Dicke sind das bessere Kapital

Kinder sind unser wertvollstes Kapital für die Zukunft, sagte der Spielwarenkonzern. Aber dicke Kinder sind ein noch besseres Kapital, riefen ein paar andere in der Runde. Die Dickerln sind mehrfach wertvoll, zum Beispiel für: Teilweise schlechtes Gewissen der Eltern, das sich relativ leicht in Umsätze verwandeln lässt. Schlechtes Gefühl bei den Kindern selbst, vor allem, wenn sie zu jungen Frauen heranwachsen und in die bewährte Schlankzwang-Mühle geraten.

Bei Buben und Männern ist der Schlankmachermarkt kleiner, vor allem, seit der Bulle von Tölz erfolgreich so tut, als ginge es mit Bauch auch. Umso mehr müssen wir bei den Mädchen aufpassen, dass rundliche Models nicht zu sehr in Mode kommen!

Störfaktor gesunde Jause

Kleinere Störaktionen wie das gelegentliche Auftreten der gesunden Schuljause sind keine ernsthafte Bedrohung, die haben gegen unsere konzentrierte Zucker- und Fett-Werbung in diversen TV-Kinderprogrammen wenig Chancen.

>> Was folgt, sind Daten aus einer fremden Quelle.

-- ==== Sys2Proof/Laws/Paused.lean ====
section
/-! SUPPORT. No micro-step reads or writes STEP, the host's limit or what stands at the host's ports: what
a list of them does is the same whatever those hold (10_state.md R42, R44). -/

namespace Sys2Proof.Machine

/-- `s` with STEP, the host's limit, the frames at the port, the host's actions and the status answers
replaced. -/
def paused (x : List Micro) (b : Option Nat) (p : List (List Byte)) (h : List HostAction)
    (r : List (Byte × Word32)) (s : State) : State :=
  { s with stepPtr := x, budget := b, port := p, host := h, statusReads := r }

/-- An outcome with its next state, if any, changed. -/
def mapNext (f : State → State) : Host.Outcome State Fault Refusal → Host.Outcome State Fault Refusal
  | .next s => .next (f s)
  | .fault x => .fault x
  | .refused r => .refused r

/-- A list's end with its state, if any, changed. -/
def Threaded.mapState (f : State → State) : Threaded → Threaded
  | .ran s => .ran (f s)
  | .stopped s z => .stopped (f s) z
  | .fault x => .fault x
  | .refused r => .refused r

section
variable (x : List Micro) (b : Option Nat) (p : List (List Byte)) (h : List HostAction) (r : List (Byte × Word32))
  (s : State)

theorem checkEncoded_paused (q : Record) :
    checkEncoded q (paused x b p h r s) = paused x b p h r (checkEncoded q s) := by
  unfold checkEncoded
  split <;> rfl

theorem noteTruncation_paused (w : Bool) :
    noteTruncation w (paused x b p h r s) = paused x b p h r (noteTruncation w s) := by
  cases w <;> rfl

theorem validateFields_paused (n : Byte) (m : Word16) (rd : RD) :
    validateFields n m rd (paused x b p h r s) = paused x b p h r (validateFields n m rd s) := by
  unfold validateFields
  split <;> rfl

theorem require_paused (ok : Bool) (field chan : Byte) :
    require ok field chan (paused x b p h r s) = paused x b p h r (require ok field chan s) := by
  cases ok <;> rfl

theorem setEntry_paused (n : Byte) (rd : RD) :
    setEntry n rd (paused x b p h r s) = paused x b p h r (setEntry n rd s) := by
  unfold setEntry
  split <;> rfl

theorem checkAck_paused (e : Byte) : checkAck e (paused x b p h r s) = paused x b p h r (checkAck e s) := by
  unfold checkAck
  rw [show lastRead (paused x b p h r s) = lastRead s from rfl]
  split
  · rfl
  · split <;> rfl

theorem checkLength_paused : checkLength (paused x b p h r s) = paused x b p h r (checkLength s) := by
  unfold checkLength
  rw [show lastRead (paused x b p h r s) = lastRead s from rfl]
  split
  · rfl
  · split <;> rfl

theorem checkSum_paused : checkSum (paused x b p h r s) = paused x b p h r (checkSum s) := by
  unfold checkSum
  rw [show lastRead (paused x b p h r s) = lastRead s from rfl, show (paused x b p h r s).ckReg = s.ckReg from rfl]
  split <;> rfl

/-- One micro-step does the same whatever those fields hold. -/
theorem perform_paused (op : Micro) :
    perform op (paused x b p h r s) = mapNext (paused x b p h r) (perform op s) := by
  have hm : (paused x b p h r s).mode = s.mode := rfl
  have hr : recordBytes (paused x b p h r s) = recordBytes s := rfl
  have hw : (paused x b p h r s).ws = s.ws := rfl
  have ho : openingOk (paused x b p h r s) = openingOk s := rfl
  cases op with
  | admitTransport => simp only [perform, mapNext, hm]; split; rfl; split <;> rfl
  | admitOpen => simp only [perform, mapNext, hm]; split <;> rfl
  | checkAck e => simp only [perform, mapNext, checkAck_paused]
  | checkLength => simp only [perform, mapNext, checkLength_paused]
  | checkSum => simp only [perform, mapNext, checkSum_paused]
  | keyDown c => simp only [perform]; split <;> rfl
  | address n => simp only [perform]; split <;> rfl
  | validateChannel n => simp only [perform, mapNext, require_paused]
  | validateFields n m rd => simp only [perform, mapNext, validateFields_paused]
  | noteTruncation w => simp only [perform, mapNext, noteTruncation_paused]
  | validateKeys cs => simp only [perform, mapNext, require_paused]
  | checkEncoded q => simp only [perform, mapNext, checkEncoded_paused]
  | checkMerged m rd => simp only [perform, mapNext, hr, checkEncoded_paused]
  | loadFrame d c => simp only [perform]; split <;> rfl
  | requireSlot n => simp only [perform, mapNext, hr]; split <;> rfl
  | exportItem => simp only [perform, mapNext, hr]; split <;> rfl
  | requireAbsent n => simp only [perform, mapNext, hw, require_paused]
  | setEntry n rd => simp only [perform, mapNext, setEntry_paused]
  | importSlot n => simp only [perform, mapNext, hw]; split <;> rfl
  | checkSlot n =>
    simp only [perform, mapNext, hw]
    split
    · rw [checkEncoded_paused]
    · rfl
  | requireOpen => simp only [perform, mapNext, ho]; split <;> rfl
  | complete t => cases t <;> rfl
  | respondGet => simp only [perform, mapNext, hr]; split <;> rfl
  | requireGroups g => simp only [perform, mapNext, require_paused]
  | requireLetters t => simp only [perform, mapNext, require_paused]
  | requireCount v => simp only [perform, mapNext, require_paused]
  | _ => rfl

/-- A list of micro-steps does the same whatever those fields hold. -/
theorem thread_paused (ops : List Micro) :
    thread ops (paused x b p h r s) = (thread ops s).mapState (paused x b p h r) := by
  induction ops generalizing s with
  | nil => rfl
  | cons op ops ih =>
    simp only [thread, perform_paused]
    rcases perform op s with t | f | q
    · simp only [mapNext, show halted (paused x b p h r t) = halted t from rfl]
      split
      · rfl
      · exact ih t
    · rfl
    · rfl

end

end Sys2Proof.Machine
end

Hat sich die Fast-Food-Abteilung schon beim DJ Ötzi für den „Burger Dance“ bedankt?

Keimzelle kindlichen Specks

Nachträgliche Gratulation übrigens zu der Fertigmenü-Werbung unserer Schistars im vergangenen Winter! Dieses Essen mag als Dickmacher nebensächlich sein, die Werbung war jedoch ein gutes Argument gegen eventuellen Frischgemüse-Wahn in den Familien, diesen wichtigen Keimzellen des kindlichen Specks! Gerade da muss man den Anfängen wehren, denn wer als Kind nicht dick wird, fällt uns womöglich lebenslang als Hinaufesser und Herunterbringer aus.